section
/-! PROOFS. The ALU's instructions (41_alu.md): each is one write of `x[r]` with a value of the registers read before it,
but for the shift that errs, which writes the latch alone. -/

namespace Sys2Proof.Machine

/-! ### Integer add (41_alu.md R121) -/

/-- Modulo 256 the signed and the unsigned reading of a byte are one number. -/
theorem addInt_eq_add (a b : Byte) : addInt a b = a + b := by
  rw [addInt, BitVec.ofInt_add, BitVec.ofInt_toInt, BitVec.ofInt_toInt]

/-- Settles O22: the byte sum, read as unsigned numbers and as signed ones. -/
theorem signedAndUnsignedSumsAgree : Obligations.SignedAndUnsignedSumsAgree := by
  intro a b
  refine ⟨?_, ?_, ?_⟩
  · rw [addInt_eq_add, BitVec.ofNat_add, BitVec.ofNat_toNat, BitVec.ofNat_toNat, BitVec.setWidth_eq, BitVec.setWidth_eq]
  · rw [addInt_eq_add, BitVec.toInt_add]
  · rw [addInt_eq_add, addInt_eq_add, BitVec.add_comm]

/-- Settles O21: one write of `x[r]`, of the byte sum. -/
theorem addIntegerAddsModulo256 : Obligations.AddIntegerAddsModulo256 := by
  refine ⟨fun r a b => decode_of_encode_eq (format_three_registers_eq_ofNat 0x5#4 r a b) rfl, fun r a b s => ?_⟩
  refine ⟨s.setReg r (addInt (s.reg b) (s.reg a)), rfl, ?_, setReg_frame s r _⟩
  rw [setReg_reg_self, addInt_eq_add, BitVec.toNat_add]

/-! ### Float add (41_alu.md R124) -/

theorem addFloat_comm (a b : Byte) : addFloat a b = addFloat b a :=
  congrArg floatNormalise (Int.add_comm (fdec a) (fdec b))

/-- Settles O24: one write of `x[r]`; the exact sum is symmetric, and the rest depends on it alone. -/
theorem addFloatWritesTheFloatSum : Obligations.AddFloatWritesTheFloatSum := by
  refine ⟨fun r a b => decode_of_encode_eq (format_three_registers_eq_ofNat 0x6#4 r a b) rfl, fun r a b s => ?_⟩
  exact ⟨s.setReg r (addFloat (s.reg a) (s.reg b)), rfl, setReg_reg_self s r _, addFloat_comm _ _, setReg_frame s r _⟩

/-! ### Bitwise logic (41_alu.md R125 to R127) -/

/-- Settles O26: one write of `x[r]`, whose bits are those of the OR. -/
theorem bitwiseOrIsOrOfEveryBit : Obligations.BitwiseOrIsOrOfEveryBit := by
  refine ⟨fun r a b => decode_of_encode_eq (format_three_registers_eq_ofNat 0x7#4 r a b) rfl, fun r a b s => ?_⟩
  refine ⟨s.setReg r (s.reg b ||| s.reg a), rfl, fun k => ?_, setReg_frame s r _⟩
  rw [setReg_reg_self, BitVec.getLsbD_or]

/-- Settles O27: one write of `x[r]`, whose bits are those of the AND. -/
theorem bitwiseAndIsAndOfEveryBit : Obligations.BitwiseAndIsAndOfEveryBit := by
  refine ⟨fun r a b => decode_of_encode_eq (format_three_registers_eq_ofNat 0x8#4 r a b) rfl, fun r a b s => ?_⟩
  refine ⟨s.setReg r (s.reg b &&& s.reg a), rfl, fun k => ?_, setReg_frame s r _⟩
  rw [setReg_reg_self, BitVec.getLsbD_and]
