-- ==== Sys2Proof/Machine/ConstantLoad.lean ====
section
/-! DEFINITION. The constant classes, opcodes 9 and 13 (spec/43_constants.md). -/

namespace Sys2Proof.Machine

/-- CONST: the sign-extended immediate (R180). -/
def execConst (d : RegIdx) (imm9 : BitVec 9) (st : State) : Result :=
  .next (finishResult st d (sext imm9))

/-- HICONST: the high byte replaced, the low byte kept (R181). -/
def execHiconst (d : RegIdx) (u8 : Byte) (st : State) : Result :=
  .next (finishResult st d (highByteOver (readReg st d) u8))

end Sys2Proof.Machine
end

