-- ==== Sys2Proof/Machine/Shift.lean ====
section
/-! DEFINITION. The shift and modulo class, opcode 10 (spec/41_alu.md section 4). -/

namespace Sys2Proof.Machine

/-- SLL (R145, R149). -/
def execSll (d s : RegIdx) (u4 : BitVec 4) (st : State) : Result :=
  .next (finishResult st d (shiftLeft (readReg st s) u4))

/-- SRA (R146, R149). -/
def execSra (d s : RegIdx) (u4 : BitVec 4) (st : State) : Result :=
  .next (finishResult st d (shiftRightArith (readReg st s) u4))

/-- SRL (R147, R149). -/
def execSrl (d s : RegIdx) (u4 : BitVec 4) (st : State) : Result :=
  .next (finishResult st d (shiftRightLogic (readReg st s) u4))

/-- MOD: `Rem`, 0 for a zero divisor (R148, R136). -/
def execMod (d s t : RegIdx) (st : State) : Result :=
  .next (finishResult st d (rem st.params.divSignedness (readReg st s) (readReg st t)))

end Sys2Proof.Machine
end

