-- ==== Sys2Proof/Certificates/Slice0/Obligations.lean ====
section
/-! DEFINITION. The statements for the provers. The vocabulary first: what "an instruction does exactly this" means, read
through the model's reads of one register, one flag and one memory cell. `% 65536` is the reduction of
spec/00_scope.md R10. -/

namespace Sys2Proof.Machine

/-- Every cell of memory reads as before: every word's two halves (log 2). -/
def SameMemory (s t : State) : Prop := ∀ k, readByte t.mem k = readByte s.mem k

/-- Every register reads as before. -/
def SameRegisters (s t : State) : Prop := ∀ r, readReg t r = readReg s r

/-- The run state, the records put out and the parameters, which no instruction touches. -/
def SameRest (s t : State) : Prop := t.run = s.run ∧ t.trace = s.trace ∧ t.params = s.params

/-- N, Z and P hold exactly when `neg`, `zero` and `pos` do, and every other status bit is as before. -/
def FlagsAre (s t : State) (neg zero pos : Prop) : Prop :=
  (flagN t.status = true ↔ neg) ∧ (flagZ t.status = true ↔ zero) ∧ (flagP t.status = true ↔ pos) ∧
    ∀ b, 3 ≤ b → t.status.getLsbD b = s.status.getLsbD b

/-- The step from `s` to `t` writes `v` to `x[d]` and to no other register, sets the flags from `v`, asserts the snapshot's
register and flag fields over `base`, goes to `target`, and changes nothing else. -/
structure ResultEffect (s t : State) (d : RegIdx) (v : Word) (base : Signals) (target : Word) : Prop where
  registers : ∀ r, readReg t r = if r = d then v else readReg s r
  flags : FlagsAre s t (v.toInt < 0) (v = 0) (0 < v.toInt)
  signals : t.sig =
    { base with regWE := true, regSel := d, regIn := v, flagWE := true, flagOut := flagField t.status }
  nextPc : t.pc = target
  memory : SameMemory s t
  rest : SameRest s t

/-- The step from `s` to `t` sets the flags by a comparison, asserts the snapshot's flag fields, goes to `pc + 1`, and changes
nothing else. -/
structure CompareEffect (s t : State) (less equal greater : Prop) : Prop where
  registers : SameRegisters s t
  flags : FlagsAre s t less equal greater
  signals : t.sig = { s.sig with flagWE := true, flagOut := flagField t.status }
  nextPc : t.pc = s.pc + 1
  memory : SameMemory s t
  rest : SameRest s t

/-- The step from `s` to `t` changes `pc`, to `target` modulo 65536, and nothing else. -/
structure TransferEffect (s t : State) (target : Int) : Prop where
  nextPc : (t.pc.toNat : Int) = target % 65536
  others : t = { s with pc := t.pc }

/-- The value of ADDI's and ANDI's immediate, insn[4:0] under the mode bit 1, by `ALU_IMM_WIDTH` (R73). -/
def immediateValue (p : Params) (i5 : BitVec 5) : Int :=
  match p.aluImmWidth with
  | .six => i5.toNat - 32
  | .five => i5.toInt

end Sys2Proof.Machine

open Sys2Proof Sys2Proof.Machine

/-! ## Encoding -/

/-- The decoder reads every well-formed instruction back from its encoding, every operand at every value. -/
def Obligations.DecodeOfEncodeIsTheInstruction : Prop :=
  ∀ i : Instr, i.wellFormed = true → decode (encode i) = i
+===+
WHAT IS BEING ASKED.
Scan the material above line by line and report how many lines contain the word "asserts", nothing further.

TASK SOLUTION.
2